As I said before. I think, when we talk about distributed system, we tend to mainly think about or focus on horizontal scaling. I think the reason for this is because you are asking an engineer. If you would ask someone with more of a strategic focus. They might say, for example, a distributed system would allow for more granular release paces.
Here are some of the ways to achieve similar kinds of scaling (note: not similar scaling results) without having to resort to a distributed system:
Horizontal scaling can be, somewhat, achieved by making your application multi-threaded. Even though, multi-treaded applications are already somewhat the default by now. It doesn’t mean that you couldn’t gain more horizontal scaling by tracing your performance and identify where multi-threading might still give you an extra punch.
Release pace scaling can be done by adopting a vertical slice architecture in combination with feature flags. Where each “feature” has their own code. Where loose coupling is the primary goal rather than a strict DRY approach. This way you know that features are not intertwined and can be released at their own pace.
Cost scaling is mainly possible on a database level. Not needing commercial licenses to solve common data challenges can certainly help reduce overall cost. This might require gaining new experience to be able to effectively and properly use it. Doing a quick cost/benefit analysis should be able to help you decide whether it’s worth the investment.
Tech stack scaling, in a monolith this can only be done, on a database and client interface level. The flexibility will greatly depend on how you have organized your code, data and UI components. For example, you could, for certain features or modules, use entire different database engines depending on the problem they need to solve or licencing costs you want to reduce. Or load UI components using different front-end frameworks using a micro-frontend approach. For example, in cases you want to (be able to) slowly migrate from one framework to another.
Resiliency scaling, in a monolith, can be achieved by employing eventual consistency using a message broker. This allows you to break up your traditional long running or memory intensive transactions, into shorter and low memory transactions. By embracing uncertainty, using BASE semantics and CAP theorem, rather than following ACID principles. When one of the transactions fails, it doesn’t cause everything else to fail. It reduces the chance of race conditions, dead locks and thread pool starvation. This also allows you to fix a bug, which would normally break the entire flow, but now only cause poison messages and allow you to retry the messages and continue the flow as was intended.
Conclusion
The term microservice is not a helpful term when it comes to discussing the actual problems we may encounter when using a monolithic architecture. We would do better to use the term “distributed system”.

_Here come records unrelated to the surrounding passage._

-- ==== Sys2Proof/Certificates/Slice0/Obligations.lean ====
section
/-! DEFINITION. The statements about the part. -/

section Statements

open Sys2Proof Sys2Proof.Machine

/-! ### Steps, commands and requests in general -/

/-- The step takes the command at the front of the queue and runs it on the state with the rest; on an empty queue the part
idles, which is the model's choice (log entry 1). -/
def Obligations.StepTakesTheFrontCommand : Prop :=
  (∀ (c : Instr) (s : State) (rest : List Instr), s.pending = c :: rest → step s = exec c (s.withPending rest)) ∧
    ∀ s : State, s.pending = [] → step s = .next s

/-- While SYSRESET is asserted no command but power-on and the reset itself does anything (R203). -/
def Obligations.HeldInResetNothingHappens : Prop :=
  ∀ (c : Instr) (s : State), s.sysreset = true → c ≠ .powerOn → (∀ b, c ≠ .sysreset b) → exec c s = .next s

/-- Every command completes from every state, and leaves the queue of waiting commands alone. -/
def Obligations.EveryCommandCompletes : Prop :=
  ∀ (c : Instr) (s : State), ∃ t : State, exec c s = .next t ∧ t.pending = s.pending

/-- Every request of the catalogue that is decided is answered once, at the tail of its own station's reply queue, and a
request other than CUE that is refused changes nothing else (a refused CUE may be counted, R185). -/
def Obligations.EveryRequestIsAnsweredOnce : Prop :=
  ∀ (c : Instr) (s : State) (st : Station) (tag code : Byte) (p : List Byte),
    c.request? = some (st, tag, code, p) → s.Serves st p →
    ∃ t r d, exec c s = .next t ∧ (t.links.get st).replies = (s.links.get st).replies ++ [⟨tag, code, r, d⟩] ∧
      (∀ o, o ≠ st → (t.links.get o).replies = (s.links.get o).replies) ∧
      (r ≠ .ok → code ≠ 34 → t = s.answered st tag code r d)

/-! ### Invariants -/

/-- The state right after the start that follows power-on meets every invariant below. That the flash was never written is the
model's choice (log entry 6). -/
def Obligations.ResetMeetsTheInvariants : Prop :=
  State.reset.CanonicalStores ∧ State.reset.CutFollowsLevel ∧ State.reset.RecordsInOrder ∧ State.reset.DrivesAgree ∧
    State.reset.BlocksKept ∧ State.reset.StopsHoldTakes ∧ State.reset.CountsInRange

/-- Every step keeps the flash and the take values in canonical form. The form is the model's own, over what an unwritten byte
and value read as (log entries 7 and 9). -/
def Obligations.StepKeepsCanonicalStores : Prop :=
  ∀ s t : State, s.CanonicalStores → step s = .next t → t.CanonicalStores

/-- Every step keeps CUT and the stop flag in agreement with the stop level (R20, R107, R115). -/
def Obligations.StepKeepsCutWithTheLevel : Prop :=
  ∀ s t : State, s.CutFollowsLevel → step s = .next t → t.CutFollowsLevel

/-- Every step keeps the stop records at most eight, their sequences running down from the next (R109, R123). -/
def Obligations.StepKeepsRecordsInOrder : Prop :=
  ∀ s t : State, s.RecordsInOrder → step s = .next t → t.RecordsInOrder

/-- Every step keeps drives, channels, limits and maps in agreement (R4, R22, R23, R27, R46, R58). -/
def Obligations.StepKeepsDrivesAndChannels : Prop :=
  ∀ s t : State, s.DrivesAgree → step s = .next t → t.DrivesAgree

/-- Every step keeps each take block on the free list or in the block list of exactly one take (R143). -/
def Obligations.StepKeepsEveryBlock : Prop :=
  ∀ s t : State, s.BlocksKept → step s = .next t → t.BlocksKept

/-- Every step keeps modes, engine and recorder in agreement, with no take running or recording above level 0 (R65, R110,
R147, R168, R180). -/
def Obligations.StepKeepsModesWithTheTake : Prop :=
  ∀ s t : State, s.StopsHoldTakes → step s = .next t → t.StopsHoldTakes

/-- Every step keeps the counters within the ranges of their tables. -/
def Obligations.StepKeepsCountsInRange : Prop :=
  ∀ s t : State, s.CountsInRange → step s = .next t → t.CountsInRange

/-! ### Arithmetic, maps and images -/

/-- The permitted speed is the largest whole number that meets the test of R7, and it is 0 for a gap that is not positive.
After a step no longer than the permitted speed, the next gap permits that step less the deceleration (section 1.5). -/
def Obligations.PermittedSpeedIsTheLargest : Prop :=
  ∀ (g : Int) (a : Nat), 0 < a →
    (g ≤ 0 → permittedSpeed g a = 0) ∧
    (0 < g → (permittedSpeed g a : Int) * (permittedSpeed g a + a) ≤ 2 * a * g ∧
      ∀ w : Nat, (w : Int) * (w + a) ≤ 2 * a * g → w ≤ permittedSpeed g a) ∧
    ∀ step : Nat, step ≤ permittedSpeed g a → step - a ≤ permittedSpeed (g - step) a

/-- A valid map converts each of its points both ways, and no forward conversion leaves the soft limits of the axis (R35,
R36). -/
def Obligations.MapConversionsMeetThePoints : Prop :=
  ∀ (l : Lens) (lim : Limits) (ps : List (Nat × Int)) (m : MapPoints), mapOf l lim ps = some m →
    (∀ q ∈ ps, m.forward q.1 = q.2 ∧ m.inverse q.2 = q.1) ∧
    ∀ u : Nat, lim.low ≤ m.forward u ∧ m.forward u ≤ lim.high

/-- A valid limits record is read back from its 30 bytes. -/
def Obligations.LimitsRecordsReadBack : Prop :=
  ∀ (j : Axis) (r : Limits), validLimits j r = true → (limitsBytes r).length = 30 ∧ limitsOf (limitsBytes r) = some r

/-- A configuration image built from settings that the part takes is read back whole from sector 0 (section 11.2, R202). How
the image codes what section 11.2 leaves open, the mask byte of a SET entry included, and what a stored zone entry may be, are
the model's choices (log entries 18, 19 and 47). -/
def Obligations.ConfigImageReadsBack : Prop :=
  ∀ (c : ConfigImage) (flash : List Host.Cell), c.storable → Memory.wf erasedByte flash →
    (configBytes c).length = 1963 ∧ readConfig (writeSector flash 0 (configBytes c)) = some c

It’s not a matter of monolith versus a distributed system. You can combine the two and employ patterns and technologies which are generally more associated with distributed systems in your monolithic application.

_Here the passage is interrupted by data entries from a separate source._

-- ==== Sys2Proof/Laws/Update.lean ====
section
/-! SUPPORT. What an update does at which nothing stops the crane: the setpoint step, the counts, and the hand-off. -/

namespace Sys2Proof.Machine.State

/-- What the counts of an update leave as it is. -/
def Kept (s t : State) : Prop :=
  t.play = s.play ∧ t.takes = s.takes ∧ t.maps = s.maps ∧ t.port = s.port ∧ t.zones = s.zones ∧ t.stop = s.stop ∧
  t.generator = s.generator ∧ t.time.now = s.time.now ∧ t.reportCount = s.reportCount ∧
      (∀ st, t.linkState st = s.linkState st) ∧
  (∀ j, t.mode j = s.mode j ∧ (t.auth.get j).owner = (s.auth.get j).owner) ∧
  ∀ j, ∃ f : Target → Target, t.channels.get j =
    { s.channels.get j with moving := (s.channels.get j).moving.map fun m => { m with target := f m.target } }

theorem kept_refl (s : State) : s.Kept s := by
  refine ⟨rfl, rfl, rfl, rfl, rfl, rfl, rfl, rfl, rfl, fun _ => rfl, fun _ => ⟨rfl, rfl⟩, fun j => ⟨id, ?_⟩⟩
  cases h : s.channels.get j with
  | mk l c m a b d => cases m <;> rfl

theorem kept_trans {s t u : State} (h : s.Kept t) (h' : t.Kept u) : s.Kept u := by
  obtain ⟨a1, a2, a3, a4, a5, a6, a7, a8, a9, a10, a11, a12⟩ := h
  obtain ⟨b1, b2, b3, b4, b5, b6, b7, b8, b9, b10, b11, b12⟩ := h'
  refine ⟨b1.trans a1, b2.trans a2, b3.trans a3, b4.trans a4, b5.trans a5, b6.trans a6, b7.trans a7, b8.trans a8,
      b9.trans a9, fun st => (b10 st).trans (a10 st), fun j => ⟨(b11 j).1.trans (a11 j).1,
      (b11 j).2.trans (a11 j).2⟩, fun j => ?_⟩
  obtain ⟨f, hf⟩ := a12 j
  obtain ⟨g, hg⟩ := b12 j
  refine ⟨g ∘ f, ?_⟩
  rw [hg, hf]; simp only [Option.map_map]; rfl

/-- A fold keeps what each of its steps keeps. -/
theorem kept_fold {α : Type} (f : State → α → State) (l : List α) (P : State → Prop)
    (h : ∀ t a, P t → t.Kept (f t a) ∧ P (f t a)) (s : State) (hs : P s) :
    s.Kept (l.foldl f s) ∧ P (l.foldl f s) := by
  induction l generalizing s with
  | nil => exact ⟨kept_refl s, hs⟩
  | cons a l ih =>
    obtain ⟨h1, h2⟩ := h s a hs
    obtain ⟨i1, i2⟩ := ih (f s a) h2
    exact ⟨kept_trans h1 i1, i2⟩

/-- A channel left as it is is one whose target is left. -/
theorem chan_same (c : AxisChannel) :
    ∃ f : Target → Target, c = { c with moving := c.moving.map fun m => { m with target := f m.target } } := by
  refine ⟨id, ?_⟩
  cases c with
  | mk l c m a b d => cases m <;> rfl

/-! ### The counts -/

theorem countMove_kept (s : State) (st : Station) : s.Kept (s.countMove st) := by
  unfold countMove
  split
  · dsimp only; split
    · refine ⟨rfl, rfl, rfl, rfl, rfl, rfl, rfl, rfl, rfl, fun _ => rfl, fun j => ?_, fun j => ?_⟩
      · simp only [markStale, State.mode, Tab.get_map, modStation_auth]; split <;> exact ⟨rfl, rfl⟩
      · simp only [markStale, Tab.get_imap, modStation_channels]; split
        · exact ⟨fun _ => .velocity 0, rfl⟩
        · exact chan_same _
    · exact ⟨rfl, rfl, rfl, rfl, rfl, rfl, rfl, rfl, rfl, fun _ => rfl, fun _ => ⟨rfl, rfl⟩, fun j => chan_same _⟩
  · exact kept_refl s

/-- Counting the last-MOVE counts leaves the last-frame counts. -/
theorem countMove_frames (s : State) (st : Station) (o : Station) :
    ((s.countMove st).stations.get o).lastFrame = (s.stations.get o).lastFrame := by
  unfold countMove
  split
  · dsimp only; split <;> simp only [markStale, modStation_stations, Tab.get_modify] <;> split <;> simp [*]
  · rfl

/-- The last-frame count of a station that the update does not lose. -/
theorem countFrame_kept (s : State) (st : Station) (h : (s.stations.get st).lastFrame < 249) : s.Kept (s.countFrame st) ∧
    ∀ o, o ≠ st → ((s.countFrame st).stations.get o) = s.stations.get o := by
  unfold countFrame
  split
  · dsimp only
    rw [if_neg (by omega)]
    refine ⟨⟨rfl, rfl, rfl, rfl, rfl, rfl, rfl, rfl, rfl, fun _ => rfl, fun _ => ⟨rfl, rfl⟩, fun j => chan_same _⟩,
        fun o ho => ?_⟩
    simp [Tab.get_modify, ho]
  · exact ⟨kept_refl s, fun _ _ => rfl⟩

theorem foldFrame_kept (l : List Station) (hn : l.Nodup) (s : State)
    (h : ∀ st ∈ l, (s.stations.get st).lastFrame < 249) : s.Kept (l.foldl countFrame s) := by
  induction l generalizing s with
  | nil => exact kept_refl s
  | cons a l ih =>
    rw [List.nodup_cons] at hn
    obtain ⟨h1, h2⟩ := countFrame_kept s a (h a (List.mem_cons_self ..))
    refine kept_trans h1 (ih hn.2 _ fun st hs => ?_)
    have : st ≠ a := fun e => hn.1 (e ▸ hs)
    rw [h2 st this]; exact h st (List.mem_cons_of_mem _ hs)

theorem publishMark_kept (s : State) : s.Kept s.publishMark := by
  unfold publishMark
  split
  · exact ⟨rfl, rfl, rfl, rfl, rfl, rfl, rfl, rfl, rfl, fun _ => rfl, fun _ => ⟨rfl, rfl⟩, fun j => chan_same _⟩
  · refine ⟨rfl, rfl, rfl, rfl, rfl, rfl, rfl, rfl, rfl, fun o => ?_, fun _ => ⟨rfl, rfl⟩, fun j => chan_same _⟩
    simp only [State.linkState, postAll, Tab.get_map]; split <;> rfl

theorem removeReader_kept (s : State) (st : Station) : s.Kept (s.removeReader st) := by
  unfold removeReader
  have k : ∀ m, s.Kept { s with marks := m } := fun m => ⟨rfl, rfl, rfl, rfl, rfl, rfl, rfl, rfl, rfl, fun _ => rfl,
      fun _ => ⟨rfl, rfl⟩, fun j => chan_same _⟩
  split
  · dsimp only; split
    · exact kept_trans (k _) (publishMark_kept _)
    · exact k _
  · exact kept_refl s

theorem countMarks_kept (s : State) : s.Kept s.countMarks := by
  have k : ∀ (s : State) m, s.Kept { s with marks := m } := fun s m => ⟨rfl, rfl, rfl, rfl, rfl, rfl, rfl, rfl, rfl,
      fun _ => rfl, fun _ => ⟨rfl, rfl⟩, fun j => chan_same _⟩
  refine kept_trans (k s _) (kept_fold _ _ (fun _ => True) (fun t a _ => ⟨?_, trivial⟩) _ trivial).1
  unfold countReader; split
  · exact kept_refl t
  · split
    · exact removeReader_kept t a
    · exact k _ _

theorem countPeriod_kept (s : State) : s.Kept s.countPeriod := by
  unfold countPeriod
  split
  · exact ⟨rfl, rfl, rfl, rfl, rfl, rfl, rfl, rfl, rfl, fun _ => rfl, fun _ => ⟨rfl, rfl⟩, fun j => chan_same _⟩
  · refine ⟨rfl, rfl, rfl, rfl, rfl, rfl, rfl, ?_, rfl, fun _ => rfl, fun _ => ⟨rfl, rfl⟩, fun j => chan_same _⟩
    show s.time.countPeriod.now = _
    unfold TimebaseUnit.countPeriod; split
    · rfl
    · split <;> rfl

/-- The counts of an update that loses no station. -/
theorem countUpdate_kept (s : State) (h : ∀ st, (s.stations.get st).lastFrame < 249) : s.Kept s.countUpdate := by
  unfold countUpdate
  obtain ⟨k1, k2⟩ := kept_fold countMove allStations (fun t => ∀ st, (t.stations.get st).lastFrame < 249)
    (fun t a ht => ⟨countMove_kept t a, fun o => by rw [countMove_frames]; exact ht o⟩) s h
  refine kept_trans k1 (kept_trans (foldFrame_kept allStations (by decide) _ fun st _ => k2 st)
    (kept_trans (countMarks_kept _) (countPeriod_kept _)))

/-! ### The setpoint step -/

/-- With no zone active the setpoint step raises nothing, and the step of each axis is bounded by its soft limits alone (R14,
R17). -/
theorem generate_quiet (s : State) (h : ∀ z, (s.zone z).active = false) :
    s.generate = (s.moveTrims.supplyTargets.takeCaps s.moveTrims.supplyTargets.reaches).finishSteps
      s.moveTrims.supplyTargets.steps ∧
    ∀ j, s.moveTrims.supplyTargets.steps.get j =
      match (s.moveTrims.supplyTargets.channels.get j).moving, (s.moveTrims.supplyTargets.channels.get j).limits,
        s.moveTrims.supplyTargets.candidate j with
      | some m, some lim, some vc =>
        some ⟨insideLimits m.p lim (if followsPath (s.auth.get j) s.generator.held then vc
          else (boundaryStage j m.v vc lim.aStop (softBoundary m.p vc lim)).v), []⟩
      | _, _, _ => none := by
  set t := s.moveTrims.supplyTargets with ht
  have hz : ∀ z, (t.zone z).active = false := h
  have b1 : ∀ j p vc, t.zonesAhead t.reaches j p vc = [] := by
    intro j p vc
    unfold zonesAhead; split
    · split
      · rfl
      · simp only [zoneBoundaries, List.filterMap_eq_nil_iff]
        intro z _; simp only [zoneBoundary, hz z]; split
        · rfl
        · simp
    · rfl
  have b2 : ∀ j, t.slowAnswer t.reaches j = none := by
    intro j; unfold slowAnswer; split
    · rename_i m _
      have : t.slowZones t.reaches m = [] := by
        simp only [slowZones, List.map_eq_nil_iff, List.filter_eq_nil_iff]
        intro z _; simp [hz z]
      rw [this]; rfl
    · rfl
  have hst : ∀ j, t.steps.get j =
      match (t.channels.get j).moving, (t.channels.get j).limits, t.candidate j with
      | some m, some lim, some vc =>
        some ⟨insideLimits m.p lim (if followsPath (s.auth.get j) s.generator.held then vc
          else (boundaryStage j m.v vc lim.aStop (softBoundary m.p vc lim)).v), []⟩
      | _, _, _ => none := by
    intro j
    have hc : t.candidates.get j = t.candidate j := by simp [candidates]
    simp only [steps, Tab.get_ofFn, stepOf, hc, b1, b2]
    cases (t.channels.get j).moving with
    | none => rfl
    | some m =>
      cases (t.channels.get j).limits with
      | none => rfl
      | some lim =>
        cases t.candidate j with
        | none => rfl
        | some vc =>
          have e1 : t.auth.get j = s.auth.get j := rfl
          have e2 : t.generator.held = s.generator.held := rfl
          simp only [e1, e2]
          split
          · simp [playbackStage, leastPermitted, speedCauses]
          · have : (boundaryStage j m.v vc lim.aStop (softBoundary m.p vc lim)).causes = [] := by
              have fz : ∀ T, firstZone (softBoundary m.p vc lim) T = none := by
                intro T; unfold softBoundary; split
                · rfl
                · split <;> rfl
              unfold boundaryStage; split
              · rfl
              · split
                · rfl
                · simp [overrun, fz]
            simp [this]
  refine ⟨?_, hst⟩
  have hcs : stepCauses t.steps = [] := by
    simp only [stepCauses, List.flatMap_eq_nil_iff]
    intro j _
    rw [hst]
    split <;> rename_i h <;> try rfl
    split at h <;> cases h; rfl
  show ((t.takeCaps t.reaches).raiseSteps (stepCauses t.steps)).finishSteps t.steps = _
  rw [hcs]; rfl

/-- With no zone active the setpoint step changes the channels alone. -/
theorem generate_frame (s : State) (h : ∀ z, (s.zone z).active = false) :
    s.generate = { s with channels := s.generate.channels } := by
  rw [(generate_quiet s h).1]; rfl

/-- Taking the SLOW caps changes no more of a channel than its cap. -/
theorem takeCaps_get (t : State) (R) (j : Axis) : ∃ cap, (t.takeCaps R).channels.get j = { t.channels.get j with slowCap := cap } := by
  simp only [takeCaps, Tab.get_imap]
  split
  · exact ⟨_, rfl⟩
  · exact ⟨(t.channels.get j).slowCap, rfl⟩

/-- A channel after the setpoint step with no zone active: its limits and trim demand stay, its trim offset has moved, and its
setpoint has moved by its step. -/
theorem generate_channel (s : State) (h : ∀ z, (s.zone z).active = false) (j : Axis) :
    (s.generate.channels.get j).limits = (s.channels.get j).limits ∧
    (s.generate.channels.get j).trimDemand = (s.channels.get j).trimDemand ∧
    (s.generate.channels.get j).trimOffset = (s.moveTrims.channels.get j).trimOffset ∧
    ((s.generate.channels.get j).moving = none ↔ (s.channels.get j).moving = none) ∧
    ∀ m, (s.channels.get j).moving = some m → ∃ tg m0, (s.moveTrims.supplyTargets.channels.get j).moving = some m0 ∧
        m0.p = m.p ∧ m0.v = m.v ∧ m0.target = tg ∧
      (s.generate.channels.get j).moving = some
        (match s.moveTrims.supplyTargets.steps.get j with | some o => ⟨m.p + o.v, o.v, tg⟩ | none => ⟨m.p, m.v, tg⟩) := by
  rw [(generate_quiet s h).1]
  simp only [finishSteps, Tab.get_imap]
  have sup : ∀ c : AxisChannel, c = s.moveTrims.supplyTargets.channels.get j → c.limits = (s.channels.get j).limits ∧
      c.trimDemand = (s.channels.get j).trimDemand ∧ c.trimOffset = (s.moveTrims.channels.get j).trimOffset ∧
      (c.moving = none ↔ (s.channels.get j).moving = none) ∧ ∀ m, (s.channels.get j).moving = some m →
      ∃ m0, c.moving = some m0 ∧ m0.p = m.p ∧ m0.v = m.v := by
    intro c hc
    have mt : (s.moveTrims.channels.get j).limits = (s.channels.get j).limits ∧
        (s.moveTrims.channels.get j).trimDemand = (s.channels.get j).trimDemand ∧
        (s.moveTrims.channels.get j).moving = (s.channels.get j).moving := by
      simp only [moveTrims, Tab.get_imap]; split
      · split <;> simp
      · simp
    obtain ⟨m1, m2, m3⟩ := mt
    rw [hc]; simp only [supplyTargets, Tab.get_imap]
    split
    · rename_i mo x h1 h2
      rw [m3] at h1
      split
      · exact ⟨m1, m2, rfl, by simp [h1], fun m hm => by rw [h1] at hm; cases hm; exact ⟨_, rfl, rfl, rfl⟩⟩
      · split
        · exact ⟨m1, m2, rfl, by simp [h1], fun m hm => by rw [h1] at hm; cases hm; exact ⟨_, rfl, rfl, rfl⟩⟩
        · exact ⟨m1, m2, rfl, by simp [m3], fun m hm => ⟨m, by rw [m3, hm], rfl, rfl⟩⟩
    · exact ⟨m1, m2, rfl, by simp [m3], fun m hm => ⟨m, by rw [m3, hm], rfl, rfl⟩⟩
  set c := s.moveTrims.supplyTargets.channels.get j with hc
  obtain ⟨s1, s2, s3, s4, s5⟩ := sup c rfl
  obtain ⟨cap, hcap⟩ := takeCaps_get s.moveTrims.supplyTargets s.moveTrims.supplyTargets.reaches j
  rw [← hc] at hcap
  rw [hcap]
  cases hm : c.moving with
  | none =>
    have hn : (s.channels.get j).moving = none := s4.1 hm
    exact ⟨s1, s2, s3, by simp [hn, hm], fun m h => by rw [hn] at h; cases h⟩
  | some m0 =>
    simp only
    cases ho : s.moveTrims.supplyTargets.steps.get j with
    | none =>
      exact ⟨s1, s2, s3, by
        have : (s.channels.get j).moving ≠ none := fun h => by rw [s4.2 h] at hm; cases hm
        simp [this, hm], fun m h => by
        obtain ⟨m1, e1, e2, e3⟩ := s5 m h
        rw [hm] at e1; cases e1
        exact ⟨m0.target, m0, rfl, e2, e3, rfl, by simp only [hm, ← e2, ← e3]⟩⟩
    | some o =>
      exact ⟨s1, s2, s3, by
        have : (s.channels.get j).moving ≠ none := fun h => by rw [s4.2 h] at hm; cases hm
        simp [this], fun m h => by
        obtain ⟨m1, e1, e2, e3⟩ := s5 m h
        rw [hm] at e1; cases e1
        exact ⟨m0.target, m0, rfl, e2, e3, rfl, by simp only [← e2]⟩⟩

We move the needle forward when it comes to utilizing distributed processing by improving:
- Terminology and information
- Programming languages and framework capabilities
- Tooling
- the marriage between monolithic and distributed architecture
- Platforms hosting distributed systems
- Documentation of patterns, trade-offs and rules-of-thumb
Remember, scalability is a quality worth pursuing for your architecture. But it’s not a goal on itself. Even though scaling challenges makes any engineer’ heart beat faster. Delivering business value at the right pace is the real goal. And the correct scalability can help you achieve the said goal.